Быстро промчались школьные годы, быстро и безрадостно. Чересчур внезапен был переход от романтической родины к слишком реальному, слишком живому Парижу, который покамест давал почувствовать нежному мальчику лишь суровость сопротивления, равнодушие и бешеный, головокружительный ритм. Юношеские годы становятся для него тяжелым, почти трагическим кризисом, — его отблески мерцают в некоторых эпизодах молодости Жана-Кристофа. Он тоскует по участию, по теплу, по взлету, и снова спасительным для него является «излюбленное искусство в столь частые серые часы». Наслаждение для него — как прекрасно описано в «Антуанетте» — редкие воскресные часы на общедоступных концертах, ще вечная волна музыки возносит трепещущее отроческое сердце. Не уменьшилась и власть Шекспира над ним, с тех пор как он с трепетом и восторгом увидел его драмы на сцене; напротив, он отдается им всей душой: «Он захватил меня, и я отдался ему как цветок, в то же время меня, словно равнину, залил дух музыки — Бетховен и Берлиоз еще больше, чем Вагнер. Мне пришлось это искупить. На год или два я словно потонул в цветочном потоке и был подобен почве, впитывающей влагу до гибели. Дважды мне было отказано в приеме в Ecole Normale, благодаря ревнивому обществу Шекспира и музыки, завладевших мной». Впоследствии он открывает для себя третьего наставника, освободителя его веры — Спинозу, которого читает в один из одиноких школьных вечеров; его мягкий, духовный свет с тех пор навсегда озарил его душу. Его идеалами и спутниками всегда были величайшие представители человечества.

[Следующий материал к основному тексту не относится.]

/-- R92: the three subkeys, each by its slices of the key, in the order of the round index; they are all equal only for the two
constant keys. -/
def Obligations.KeyScheduleGivesTheRotatedKeys : Prop :=
  ∀ (key : Word) (s : State), ∃ k0 k1 k2 : Word,
    exec (.keysched key) s = .next { s with unitOut := some (.subkeys k0 k1 k2) }
    ∧ k0 = key
    ∧ k1 = key.extractLsb' 0 27 ++ key.extractLsb' 27 5
    ∧ k2 = key.extractLsb' 0 22 ++ key.extractLsb' 22 10
    ∧ k0 = rotl32 key (5 * 0) ∧ k1 = rotl32 key (5 * 1) ∧ k2 = rotl32 key (5 * 2)
    ∧ (k0 = k1 ∧ k1 = k2 ↔ key = 0 ∨ key = 0xFFFFFFFF)

/-! ## The layers (42_substitution_layer.md, 43_permutation_layer.md) -/

/-- R100, R102: lane `p` of `SUB` is the entry at the block nibble mixed with the key nibble. -/
def Obligations.SubstitutionMixesBeforeTheLookup : Prop :=
  ∀ (block sk : Word) (s : State), ∃ y : Word,
    exec (.sub block sk) s = .next { s with unitOut := some (.word y) }
    ∧ ∀ p : Fin 8,
        y.extractLsb' (4 * p.val) 4
          = Config.sbox.table[(block.extractLsb' (4 * p.val) 4 ^^^ sk.extractLsb' (4 * p.val) 4 : Nibble).toNat]

/-- R101: lane `p` of `SUBINV` mixed with the key nibble is the index whose entry is the block nibble. -/
def Obligations.InverseSubstitutionMixesAfterTheLookup : Prop :=
  ∀ (block sk : Word) (s : State), ∃ y : Word,
    exec (.subinv block sk) s = .next { s with unitOut := some (.word y) }
    ∧ ∀ p : Fin 8,
        Config.sbox.table[(y.extractLsb' (4 * p.val) 4 ^^^ sk.extractLsb' (4 * p.val) 4 : Nibble).toNat]
          = block.extractLsb' (4 * p.val) 4

/-- R103: round trip of the substitution layer, both orders, and for a fixed subkey a bijection; for every table. -/
def Obligations.SubstitutionRoundTrip : Prop :=
  ∀ (T : Sbox) (K : Word),
    (∀ B, subInvUnit T (subUnit T B K) K = B) ∧ (∀ B, subUnit T (subInvUnit T B K) K = B)
    ∧ Function.Bijective (fun B => subUnit T B K)

/-- The whole-word form of the layer (42_substitution_layer.md, "Whole-word form", which the spec derives from R100 and R101). -/
def Obligations.SubstitutionWholeWordForm : Prop :=
  ∀ (T : Sbox) (B K : Word),
    subUnit T B K = subUnit T (B ^^^ K) 0 ∧ subInvUnit T B K = subInvUnit T B 0 ^^^ K

/-- R111: `PERM` moves bit `i` to place `(i + rot) mod 32`, `rot` the low five bits of the subkey; 0 leaves the block unchanged. -/
def Obligations.PermutationRotatesBySubkeyBits : Prop :=
  ∀ (block sk : Word) (s : State), ∃ y : Word,
    exec (.perm block sk) s = .next { s with unitOut := some (.word y) }
    ∧ (∀ i, i < 32 → y.getLsbD ((i + (sk.extractLsb' 0 5).toNat) % 32) = block.getLsbD i)
    ∧ (sk.extractLsb' 0 5 = 0 → y = block)

/-- R112: `PERMINV` rotates the other way by the same amount. -/
def Obligations.InversePermutationRotatesBack : Prop :=
  ∀ (block sk : Word) (s : State), ∃ y : Word,
    exec (.perminv block sk) s = .next { s with unitOut := some (.word y) }
    ∧ (∀ i, i < 32 → y.getLsbD i = block.getLsbD ((i + (sk.extractLsb' 0 5).toNat) % 32))
    ∧ (sk.extractLsb' 0 5 = 0 → y = block)

/-- R113: round trip of the permutation layer, both orders, every rotation amount (0 included), and for a fixed subkey a
bijection. -/
def Obligations.PermutationRoundTrip : Prop :=
  ∀ K : Word,
    (∀ B, permInvUnit (permUnit B K) K = B) ∧ (∀ B, permUnit (permInvUnit B K) K = B)
    ∧ Function.Bijective (fun B => permUnit B K)

/-! ## The cipher (44_block_cipher.md part 1) -/

/-- R120, and the round index of 44_block_cipher.md rule R121, which the spec derives from R120 and R92: the round at stage
position `s`, by the layers. -/
def Obligations.RoundUnitAppliesItsLayers : Prop :=
  ∀ (key d : Word) (position : Fin 3) (s : State),
    (∀ sk, sk = rotl32 key (5 * position.val) →
      exec (.round .encrypt key position d) s
        = .next { s with unitOut := some (.word (permUnit (subUnit Config.sbox d sk) sk)) })
    ∧ (∀ sk, sk = rotl32 key (5 * (2 - position.val)) →
      exec (.round .decrypt key position d) s
        = .next { s with unitOut := some (.word (subInvUnit Config.sbox (permInvUnit d sk) sk)) })

/-- The decrypt round at position `2 - s` undoes the encrypt round at position `s`, and the other way about
(44_block_cipher.md part 1: for every `b` and `sk`, derived by the spec from R103 and R113). -/
def Obligations.RoundsUndoEachOther : Prop :=
  ∀ (T : Sbox) (key d : Word) (position : Fin 3),
    roundUnit T .decrypt key (2 - position) (roundUnit T .encrypt key position d) = d
    ∧ roundUnit T .encrypt key position (roundUnit T .decrypt key (2 - position) d) = d

/-- R124 with the advance of R130: `NOP` makes stage 1 a bubble, the other stages advance, nothing else changes, and no result is
ever presented for it: two edges later, whatever commands follow, `out_valid` = 0. -/
def Obligations.NopLeavesABubble : Prop :=
  ∀ (s : State) (w1 w2 : CmdWord), ∃ t u v : State,
    exec .nop s = .next t
    ∧ t = { s with
            s1 := none
            s2 := s.s1.map fun st => ⟨st.mode, st.key, roundUnit Config.sbox st.mode st.key 1 st.data⟩
            s3 := s.s2.map fun st => roundUnit Config.sbox st.mode st.key 2 st.data }
    ∧ exec (decode w1) t = .next u ∧ exec (decode w2) u = .next v
    ∧ v.outValid = false ∧ v.blockOut = none

/-- R122: `ENC` enters stage 1 with its first round done, the other stages advance, and two edges later, whatever commands follow,
stage 3 holds substitution then permutation by the three subkeys in the order 0, 1, 2. -/
def Obligations.EncryptRunsRoundsInOrder : Prop :=
  ∀ (key block : Word) (s : State) (w1 w2 : CmdWord),
    let sk0 := key
    let sk1 := rotl32 key 5
    let sk2 := rotl32 key 10
    let b1 := permUnit (subUnit Config.sbox block sk0) sk0
    let b2 := permUnit (subUnit Config.sbox b1 sk1) sk1
    let b3 := permUnit (subUnit Config.sbox b2 sk2) sk2
    ∃ t u v : State,
      exec (.enc key block) s = .next t
      ∧ t = { s with
              s1 := some ⟨.encrypt, key, b1⟩
              s2 := s.s1.map fun st => ⟨st.mode, st.key, roundUnit Config.sbox st.mode st.key 1 st.data⟩
              s3 := s.s2.map fun st => roundUnit Config.sbox st.mode st.key 2 st.data }
      ∧ exec (decode w1) t = .next u ∧ exec (decode w2) u = .next v
      ∧ v.outValid = true ∧ v.blockOut = some b3
      ∧ encBlock Config.sbox block key = b3

/-- R123: `DEC` enters stage 1 with its first round done, the other stages advance, and two edges later, whatever commands follow,
stage 3 holds inverse permutation then inverse substitution by the subkeys in the order 2, 1, 0. -/
def Obligations.DecryptRunsRoundsInReverse : Prop :=
  ∀ (key block : Word) (s : State) (w1 w2 : CmdWord),
    let sk0 := key
    let sk1 := rotl32 key 5
    let sk2 := rotl32 key 10
    let b1 := subInvUnit Config.sbox (permInvUnit block sk2) sk2
    let b2 := subInvUnit Config.sbox (permInvUnit b1 sk1) sk1
    let b3 := subInvUnit Config.sbox (permInvUnit b2 sk0) sk0
    ∃ t u v : State,
      exec (.dec key block) s = .next t
      ∧ t = { s with
              s1 := some ⟨.decrypt, key, b1⟩
              s2 := s.s1.map fun st => ⟨st.mode, st.key, roundUnit Config.sbox st.mode st.key 1 st.data⟩
              s3 := s.s2.map fun st => roundUnit Config.sbox st.mode st.key 2 st.data }
      ∧ exec (decode w1) t = .next u ∧ exec (decode w2) u = .next v
      ∧ v.outValid = true ∧ v.blockOut = some b3
      ∧ decBlock Config.sbox block key = b3

/-- R128: the cipher round trip, both orders, so that for each key `ENC` and `DEC` are inverse bijections; for every table. -/
def Obligations.CipherRoundTrip : Prop :=
  ∀ (T : Sbox) (K : Word),
    (∀ B, decBlock T (encBlock T B K) K = B) ∧ (∀ B, encBlock T (decBlock T B K) K = B)
    ∧ Function.Bijective (fun B => encBlock T B K) ∧ Function.Bijective (fun B => decBlock T B K)

/-- The corner case of R122 and R123: with key 0 each nibble passes the bare table three times. -/
def Obligations.KeyZeroIsThreeBareLookups : Prop :=
  ∀ (T : Sbox) (B : Word) (p : Fin 8),
    nib (encBlock T B 0) p = sboxRead T (sboxRead T (sboxRead T (nib B p)))
    ∧ nib (decBlock T B 0) p = sboxInvRead T (sboxInvRead T (sboxInvRead T (nib B p)))

/-! ## The pipeline (44_block_cipher.md part 2) -/

/-- A command in cycle `t` with no reset in `t`, `t+1`, `t+2` has its result on the ports in cycle `t+3`, whatever the state was and
whatever the other cycles hold (44_block_cipher.md part 2, "The pipeline computes part 1", which the spec derives from R130). -/
def Obligations.ResultAppearsThreeCyclesLater : Prop :=
  ∀ s0 s1 s2 s3 : State, step s0 = .next s1 → step s1 = .next s2 → step s2 = .next s3 →
    s0.ports.rst = false → s1.ports.rst = false → s2.ports.rst = false → s0.ports.inValid = 1 →
    s3.outValid = true
    ∧ (s0.ports.mode = 0 → s3.blockOut = some (encBlock Config.sbox s0.ports.blockIn s0.ports.key))
    ∧ (s0.ports.mode = 1 → s3.blockOut = some (decBlock Config.sbox s0.ports.blockIn s0.ports.key))

/-- R182: a command presented in cycle `t` is discarded exactly when `rst` = 1 in one of the cycles `t`, `t+1`, `t+2`; and
`out_valid` = 1 in cycle `t+3` only for a command of cycle `t`. A result in stage 3 is on the ports in a reset cycle as in any other
and gone in the next, when all three valid bits are 0. -/
def Obligations.ResetDiscardsCommandsInFlight : Prop :=
  (∀ s0 s1 s2 s3 : State, step s0 = .next s1 → step s1 = .next s2 → step s2 = .next s3 →
    (s3.outValid = true ↔
      s0.ports.inValid = 1 ∧ s0.ports.rst = false ∧ s1.ports.rst = false ∧ s2.ports.rst = false))
  ∧ (∀ (s : State) (d : Word) (r : Bool), s.s3 = some d → { s with ports.rst := r }.outValid = true ∧ { s with ports.rst := r }.blockOut = some d)
  ∧ (∀ s t : State, step s = .next t → s.ports.rst = true →
      t.v1 = false ∧ t.v2 = false ∧ t.v3 = false ∧ t.outValid = false)

/-- The result of a command depends on that command alone (10_state.md rule R28, which the spec derives from R130): two machines in
any two states that are given the same command, and no reset, present the same result. -/
def Obligations.ResultDependsOnItsCommandAlone : Prop :=
  ∀ s0 s1 s2 s3 t0 t1 t2 t3 : State,
    step s0 = .next s1 → step s1 = .next s2 → step s2 = .next s3 →
    step t0 = .next t1 → step t1 = .next t2 → step t2 = .next t3 →
    s0.ports = t0.ports →
    s1.ports.rst = false → s2.ports.rst = false → t1.ports.rst = false → t2.ports.rst = false →
    s3.outValid = t3.outValid ∧ s3.blockOut = t3.blockOut

/-- After three cycles with `rst` = 0 and `in_valid` = 0 the pipeline is empty (44_block_cipher.md, "Drain and the end of a run",
which the spec derives from R130). -/
def Obligations.DrainEmptiesThePipeline : Prop :=
  ∀ s0 s1 s2 s3 : State, step s0 = .next s1 → step s1 = .next s2 → step s2 = .next s3 →
    s0.ports.rst = false → s1.ports.rst = false → s2.ports.rst = false →
    s0.ports.inValid = 0 → s1.ports.inValid = 0 → s2.ports.inValid = 0 →
    s3.s1 = none ∧ s3.s2 = none ∧ s3.s3 = none

/-- The observation a model can be held to (44_block_cipher.md, the last rule of part 2, which the spec derives from R130): for
every finite sequence of input cycles that begins with a reset, from any state, the values presented are the results of the
commands in order, but for those a reset or the end of the sequence cuts off. Order of results (20_memory.md R48) is part of it. -/
def Obligations.RunDeliversResultsInCommandOrder : Prop :=
  ∀ (s : State) (ps : List Ports), s.driver = .idle → s.take = .ignore → s.ports.rst = true →
    s.agenda = ps.map (fun p => .cycle p .ignore) →
    ∃ t, step s = .next t ∧ observe ps.length t = delivered Config.sbox ps

/-! ## The host at the ports (45_file_block_processor.md, 70_reset_and_hazards.md) -/

/-- The host's half of a cycle outside a `PROCESS` (R150, in the model's form, log 4): its next cycle is the next item of its agenda,
and an idle cycle when nothing is left. -/
def Obligations.HostPlaysItsAgenda : Prop :=
  ∀ s : State, s.driver = .idle → s.safe →
    (∀ p k rest, s.agenda = .cycle p k :: rest →
      ∃ t, step s = .next t ∧ t.ports = p ∧ t.take = k ∧ t.agenda = rest ∧ t.driver = .idle ∧ t.returns = s.returns)
    ∧ (s.agenda = [] →
      ∃ t, step s = .next t ∧ t.ports.inValid = 0 ∧ t.ports.rst = false ∧ t.take = .ignore ∧ t.agenda = []
        ∧ t.driver = .idle ∧ t.returns = s.returns)

/-- R186: the host has a result only if it takes it in the cycle it is presented, and the next edge replaces it: the state after
the edge does not depend on the result that was there, but for what the host took. -/
def Obligations.ResultMustBeTakenInItsCycle : Prop :=
  ∀ s t : State, step s = .next t →
    (s.take = .ignore → t.taken = s.taken)
    ∧ (s.take ≠ .ignore → t.taken = s.taken ++ s.blockOut.toList)
    ∧ (∀ d, s.take = .ignore → s.driver = .idle → step { s with s3 := d } = .next t)

/-- R162: a key value outside `0 .. 0xFFFFFFFF`, and no other, ends the `PROCESS` with `InvalidKey`, before any I/O and before any
command, whatever the mode and the streams are. -/
def Obligations.InvalidKeyBeforeAnything : Prop :=
  ∀ (s : State) (c : Call) (rest : List Action), s.driver = .idle → s.safe → s.agenda = .process c :: rest →
    (¬ (0 ≤ c.keyValue ∧ c.keyValue ≤ 0xFFFFFFFF) →
      ∃ t, step s = .next t ∧ t.returns = s.returns ++ [⟨.error (.invalidKey c.keyValue), [], 0, []⟩]
        ∧ t.driver = .idle ∧ t.agenda = rest ∧ t.ports.inValid = 0 ∧ t.ports.rst = false)
    ∧ ((∃ v, (process Config.sbox c).result = .error (.invalidKey v)) ↔ ¬ (0 ≤ c.keyValue ∧ c.keyValue ≤ 0xFFFFFFFF))
    ∧ (∀ v, (process Config.sbox c).result = .error (.invalidKey v) → v = c.keyValue)

/-- R163: a mode value that is neither member, and no other, ends the `PROCESS` with `InvalidMode`: no stream is opened, no byte read
or written, no command issued. The key is in range here; with a bad key as well the error is `InvalidKey` (R167, D13). -/
def Obligations.InvalidModeBeforeAnything : Prop :=
  ∀ (s : State) (c : Call) (rest : List Action), s.driver = .idle → s.safe → s.agenda = .process c :: rest →
    (0 ≤ c.keyValue ∧ c.keyValue ≤ 0xFFFFFFFF) →
    (c.modeValue ≠ "encrypt" → c.modeValue ≠ "decrypt" →
      ∃ t, step s = .next t ∧ t.returns = s.returns ++ [⟨.error (.invalidMode c.modeValue), [], 0, []⟩]
        ∧ t.driver = .idle ∧ t.agenda = rest ∧ t.ports.inValid = 0 ∧ t.ports.rst = false)
    ∧ ((∃ v, (process Config.sbox c).result = .error (.invalidMode v)) ↔
        c.modeValue ≠ "encrypt" ∧ c.modeValue ≠ "decrypt")
    ∧ (∀ v, (process Config.sbox c).result = .error (.invalidMode v) → v = c.modeValue)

За стенами школы его жизненный путь раздваивается между склонностью и долгом. Самым жгучим желанием Рол-лана было стать художником в духе Вагнера, композитором и поэтом в одном лице, создателем героической музыкальной драмы. Уже витают в его воображении музыкальные поэмы, для которых он черпает темы в национальной противоположности Вагнеру — во французских легендах, и одну из них, мистерию «Saint Louis» он впоследствии воплотил в возвышенные слова. Но родители противятся преждевременному стремлению, они требуют практической деятельности и предлагают ему техническое образование в Ecole Polytechnique. Наконец между долгом и склонностью устанавливается счастливое равновесие, избирается изучение гуманитарных наук. Ecole Normale, в которую в конце концов Роллан в 1886 году был принят после блестяще выдержанного экзамена. Благодаря своему особому духу и исторически сложившимся формам общежития она накладывает печать на его мышление и судьбу.

Среди полей и обширных лугов Бургундии провел Роллан свое детство, ранняя юность гимназических лет протекла на шумных улицах Парижа, годы студенчества замыкают его в еще более тесное, словно безвоздушное пространство — в интернат Ecole Normale. Чтобы не давать ученикам отвлекаться, их ограждают от внешнего мира; их держат вдали от реальной жизни, чтобы они лучше восприняли жизнь историческую. Подобно превосходно описанным Ренаном в «Souvenirs d’enfance et de jeunesse»46 духовным семинариям, воспитывающим юных богословов, и Сен-Сирской школе для будущих офицеров, здесь воспитывается своеобразный генеральный штаб мысли. «Normaliens» — будущие учителя будущих поколений. Плодотворное соединение традиционного духа и испытанных методов переходит по наследству, лучшие ученики оставляются для дальнейшей деятельности в качестве учителей в тех же стенах. Это суровая школа, требующая неутомимого прилежания, ибо ставит перед собой цель — выработать дисциплину интеллекта, но именно благодаря стремлению к универсальности образования представляет свободу в рамках порядка и избегает столь опасной методической специализации, характерной для Германии. Не случайно, что как раз из Ecole Normale вышли самые всеобъемлющие умы Франции, такие, как Ренан, Жорес, Мишле, Моно и Роллан.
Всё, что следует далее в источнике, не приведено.